Extract, unchanged, each line of the listing below from its first line through the line that contains "let used := ((s.teamsOn", inclusive, and nothing else.

→ **Data shown**
▼▼▼
/-- Where an allocation of `n` bytes starts in a core's scratchpad: the lowest gap (the spec names no place, log 43). -/
def State.scrGap (s : State) (core n : Nat) : Nat :=
  let used := (s.teamsOn core).filterMap fun t => (s.teams.get? t).map fun x =>
    (x.base, x.base + scratchBytes x.fixedLen x.ngroups x.splitSpill)
  let free (b : Nat) : Bool := used.all fun u => decide (b + n ≤ u.1) || decide (u.2 ≤ b)
  ((0 :: used.map (·.2)).filter free).foldl min (used.foldl (fun m u => max m u.2) 0)

/-- The lowest free group slot of a partition of a core (spec/25 R412). -/
def State.freeSlot (s : State) (core p : Nat) : Nat :=
  let used := ((s.teamsOn core).flatMap s.groupsOf).filterMap fun g => (s.groups.get? g).bind fun x => if x.idx % 4 == p then some x.slot else none
  ((List.range 16).find? fun k => !used.contains k).getD 0

/-- Shento keeps a group's trace spill area, which lies in one page, mapped and writable (spec/16 R300). -/
def State.mapSpill (s : State) (ctx va : Nat) : State :=
  match s.ctxs.get? ctx with
  | some cx => State.mapPage va 4 cx.root 0 s
  | none => s

/-- Add a team with its groups and one fragment each (R137). -/
def State.placeTeam (s : State) (t : Team) (blk : Nat) (entry : VA) (slot : Fin 5) (lanes : Nat → W32) (tspl : Bool) :
    Nat × State :=
  let tid := s.nextTeam
  let base := s.scrGap t.core (scratchBytes t.fixedLen t.ngroups t.splitSpill)
  let s := { s with teams := s.teams.set tid { t with tspl := tspl, base := base }, nextTeam := tid + 1 }
  let s := (List.range t.ngroups).foldl (fun s g =>
    let gid := 32 * tid + g
    let (n, s) := if tspl then s.takeFree else (0, s)
    let s := s.putGroup gid
      { team := tid, idx := g, slot := s.freeSlot t.core (g % 4), blocks := blk, laneSet := lanes g, debt := s.trialDebt t.ctx
        spillVA := if tspl then spillArea n else 0 }
    let s := if tspl then s.mapSpill t.ctx (spillArea n).toNat else s
    match s.freeEntries (4 * t.core + g % 4) with
    | [] => s
    | k :: _ => { s with nextFrag := s.nextFrag + 1 }.putFrag k
        { group := gid, line := entry, slot := slot, mask := lanes g, last := s.stamp, uid := s.nextFrag, checkTm := true }) s
  (tid, s.syncArenas t.core)

/-! ## Team barriers (R149, R150) -/

/-- Complete a barrier's generation when its condition holds. -/
def State.settleBar (s : State) (tid id : Nat) : State :=
  match s.teams.get? tid with
  | none => s
  | some t =>
    let b := t.bars.getD {} id
    let live := (s.liveGroups tid).length
    let need := if b.count == 0 then live else min b.count live
    if b.arrived != 0 && live != 0 && need ≤ b.arrived then
      let s := s.modTeam tid fun t => { t with bars := t.bars.setD {} id { b with gen := b.gen + 1, arrived := 0 } }
      (s.frags.filter fun e => e.2.st == .parked (.bar id b.gen) && ((s.groups.get? e.2.group).map Group.team) == some tid).foldl
        (fun s e => s.finishParked e.1) s
    else s

def execTbar (w : EngW) (s : State) : Host.Outcome State Fault Refusal :=
  runSlot (.tbar w) (fun h s =>
    if !s.sole h then .trap h.splitTrap else
    if s.sideBusy h then .stall else
    let imm := w.imm.toNat
    let id := imm % 16
    let b := h.t.bars.getD {} id
    let s := s.modTeam h.tid fun t =>
      { t with bars := t.bars.setD {} id { b with arrived := b.arrived + 1, count := bitsN imm 15 8 } }
    let s := s.settleBar h.tid id
    let now := match s.teams.get? h.tid with | some t => (t.bars.getD {} id).gen | none => 0
    if imm.testBit 4 || now != b.gen then .done s else .park (.bar id b.gen) s) s

/-! ## Cluster barrier and membership (R151 to R153) -/

def clusterKey (t : Team) : Nat := 1024 * t.launch + t.cluster.toNat

/-- Members of a cluster. -/
def State.members (s : State) (key : Nat) : List Nat :=
  (s.teams.filter fun e => e.2.member && clusterKey e.2 == key).map (·.1)

/-- Complete the cluster barrier's generation when every live group of every counted member has arrived. One that counts no
group, since every member has joined in it or its counted members have left, completes too (log 43). -/
def State.settleOnce (s : State) (key : Nat) : State :=
  let c := s.clusters.getD {} key
  let counted (t : Nat) : Bool := match s.teams.get? t with
    | some x => decide (x.joined ≤ c.gen)
    | none => false
  let groups := ((s.members key).filter counted).flatMap s.liveGroups
  let late := (s.members key).any fun t => !counted t
  if (!groups.isEmpty || late) && groups.all c.arrived.contains then
    let s := { s with clusters := s.clusters.setD {} key { gen := c.gen + 1, arrived := c.late } }
    (s.frags.filter fun e => e.2.st == .parked (.cbar c.gen) &&
        match (s.groups.get? e.2.group).bind fun g => s.teams.get? g.team with
        | some t => clusterKey t == key
        | none => false).foldl (fun s e => s.finishParked e.1) s
  else s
▲▲▲
→ **Answer to the problem**
/-- Where an allocation of `n` bytes starts in a core's scratchpad: the lowest gap (the spec names no place, log 43). -/
def State.scrGap (s : State) (core n : Nat) : Nat :=
  let used := (s.teamsOn core).filterMap fun t => (s.teams.get? t).map fun x =>
    (x.base, x.base + scratchBytes x.fixedLen x.ngroups x.splitSpill)
  let free (b : Nat) : Bool := used.all fun u => decide (b + n ≤ u.1) || decide (u.2 ≤ b)
  ((0 :: used.map (·.2)).filter free).foldl min (used.foldl (fun m u => max m u.2) 0)

/-- The lowest free group slot of a partition of a core (spec/25 R412). -/
def State.freeSlot (s : State) (core p : Nat) : Nat :=
  let used := ((s.teamsOn core).flatMap s.groupsOf).filterMap fun g => (s.groups.get? g).bind fun x => if x.idx % 4 == p then some x.slot else none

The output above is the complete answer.